*BRIEF*
Using the records below, write out again exactly the lines that begin at the line containing "leaves Z and" and end at the line containing "(R274, D5). -/", and no other lines.

Records excerpted from a collection:
=== Begin Enclosure ===

-- ==== Sys2Proof/Machine/Logic.lean ====
section
/-! DEFINITION. The logic, shift and bit-manipulation instructions (42_logic_shift_bit.md). PC already points to the
next instruction. -/

namespace Sys2Proof.Machine

/-- A logic operation on Rd and a source (R260). -/
def State.logic (s : State) (src : SrcEA) (rd : Reg)
    (f : BitVec src.size.bits → BitVec src.size.bits → BitVec src.size.bits) : State :=
  s.aluSrc src rd fun d v old => (f d v, moveFlags (f d v) old)

/-- AND <EAs>,Rd (R261). -/
def execLogAnd (src : SrcEA) (rd : Reg) (s : State) : Result := .next (s.logic src rd fun d v => d &&& v)

/-- OR <EAs>,Rd (R262). -/
def execLogOr (src : SrcEA) (rd : Reg) (s : State) : Result := .next (s.logic src rd fun d v => d ||| v)

/-- XOR <EAs>,Rd (R263). -/
def execLogXor (src : SrcEA) (rd : Reg) (s : State) : Result := .next (s.logic src rd fun d v => d ^^^ v)

/-- NOT <EAd> (R264). -/
def execLogNot (sz : Size) (d : DstEA) (s : State) : Result :=
  .next (s.modify sz d fun v old => (~~~v, moveFlags (~~~v) old))

/-- SHAL <EAd> (R266). -/
def execShal (sz : Size) (d : DstEA) (s : State) : Result := .next (s.modify sz d shalN)

/-- SHAR <EAd> (R267). -/
def execShar (sz : Size) (d : DstEA) (s : State) : Result := .next (s.modify sz d sharN)

/-- SHLL <EAd> (R268). -/
def execShll (sz : Size) (d : DstEA) (s : State) : Result := .next (s.modify sz d shllN)

/-- SHLR <EAd> (R269). -/
def execShlr (sz : Size) (d : DstEA) (s : State) : Result := .next (s.modify sz d shlrN)

/-- ROTL <EAd> (R270). -/
def execRotl (sz : Size) (d : DstEA) (s : State) : Result := .next (s.modify sz d rotlN)

/-- ROTR <EAd> (R271). -/
def execRotr (sz : Size) (d : DstEA) (s : State) : Result := .next (s.modify sz d rotrN)

/-- ROTXL <EAd> (R272). -/
def execRotxl (sz : Size) (d : DstEA) (s : State) : Result := .next (s.modify sz d rotxlN)

/-- ROTXR <EAd> (R273). -/
def execRotxr (sz : Size) (d : DstEA) (s : State) : Result := .next (s.modify sz d rotxrN)

/-- Bit `b` of an n-bit operand, alone. -/
def bitMask (n b : Nat) : BitVec n := 1#n <<< b

/-- Z is the complement of the tested bit; N, V, C are kept (R274). -/
def bitFlags {n : Nat} (v : BitVec n) (b : Nat) (old : Flags) : Flags := { old with z := !v.getLsbD b }

/-- BSET, BCLR, BNOT with bit number `b`: read, Z, write (R274). A bit number beyond the operand (8 to 15 of a byte)
leaves Z and the byte written free (D17, U7; log entry 22). -/
def State.bitModify (s : State) (sz : Size) (b : Nat) (d : DstEA)
    (f : BitVec sz.bits → BitVec sz.bits → BitVec sz.bits) : State :=
  if b < sz.bits then s.modify sz d fun v old => (f v (bitMask sz.bits b), bitFlags v b old)
  else
    let z := s.drawBit
    let w := z.2.drawWord
    w.2.modify sz d fun _ old => (w.1.setWidth sz.bits, { old with z := z.1 })

/-- BTST with bit number `b`: read and Z (R274); beyond the operand Z is free (D17, U7; log entry 22). -/
def State.bitTest (s : State) (sz : Size) (b : Nat) (d : DstEA) : State :=
  if b < sz.bits then s.inspect sz d fun v old => bitFlags v b old
  else s.drawBit.2.inspect sz d fun _ old => { old with z := s.drawBit.1 }

/-- The bit number in a register: its low four bits, read before any effect of the EA (R274, D5). -/
def State.bitNumber (s : State) (rs : Reg) : Nat := (s.reg rs).toNat % 16

/-- BSET #xx,<EAd> (R275). -/
def execBsetImm (sz : Size) (b : BitVec 4) (d : DstEA) (s : State) : Result :=
  .next (s.bitModify sz b.toNat d fun v k => v ||| k)

/-- BSET Rs,<EAd> (R276). -/
def execBsetReg (sz : Size) (rs : Reg) (d : DstEA) (s : State) : Result :=
  .next (s.bitModify sz (s.bitNumber rs) d fun v k => v ||| k)

/-- BCLR #xx,<EAd> (R277). -/
def execBclrImm (sz : Size) (b : BitVec 4) (d : DstEA) (s : State) : Result :=
  .next (s.bitModify sz b.toNat d fun v k => v &&& ~~~k)

/-- BCLR Rs,<EAd> (R278). -/
def execBclrReg (sz : Size) (rs : Reg) (d : DstEA) (s : State) : Result :=
  .next (s.bitModify sz (s.bitNumber rs) d fun v k => v &&& ~~~k)

/-- BNOT #xx,<EAd> (R279). -/
def execBnotImm (sz : Size) (b : BitVec 4) (d : DstEA) (s : State) : Result :=
  .next (s.bitModify sz b.toNat d fun v k => v ^^^ k)

/-- BNOT Rs,<EAd> (R280). -/
def execBnotReg (sz : Size) (rs : Reg) (d : DstEA) (s : State) : Result :=
  .next (s.bitModify sz (s.bitNumber rs) d fun v k => v ^^^ k)

/-- BTST #xx,<EAd> (R281). -/
def execBtstImm (sz : Size) (b : BitVec 4) (d : DstEA) (s : State) : Result := .next (s.bitTest sz b.toNat d)

/-- BTST Rs,<EAd> (R282). -/
def execBtstReg (sz : Size) (rs : Reg) (d : DstEA) (s : State) : Result :=
  .next (s.bitTest sz (s.bitNumber rs) d)

end Sys2Proof.Machine
end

=== End Enclosure ===

*TASK OUTPUT*
leaves Z and the byte written free (D17, U7; log entry 22). -/
def State.bitModify (s : State) (sz : Size) (b : Nat) (d : DstEA)
    (f : BitVec sz.bits → BitVec sz.bits → BitVec sz.bits) : State :=
  if b < sz.bits then s.modify sz d fun v old => (f v (bitMask sz.bits b), bitFlags v b old)
  else
    let z := s.drawBit
    let w := z.2.drawWord
    w.2.modify sz d fun _ old => (w.1.setWidth sz.bits, { old with z := z.1 })

/-- BTST with bit number `b`: read and Z (R274); beyond the operand Z is free (D17, U7; log entry 22). -/
def State.bitTest (s : State) (sz : Size) (b : Nat) (d : DstEA) : State :=
  if b < sz.bits then s.inspect sz d fun v old => bitFlags v b old
  else s.drawBit.2.inspect sz d fun _ old => { old with z := s.drawBit.1 }

/-- The bit number in a register: its low four bits, read before any effect of the EA (R274, D5). -/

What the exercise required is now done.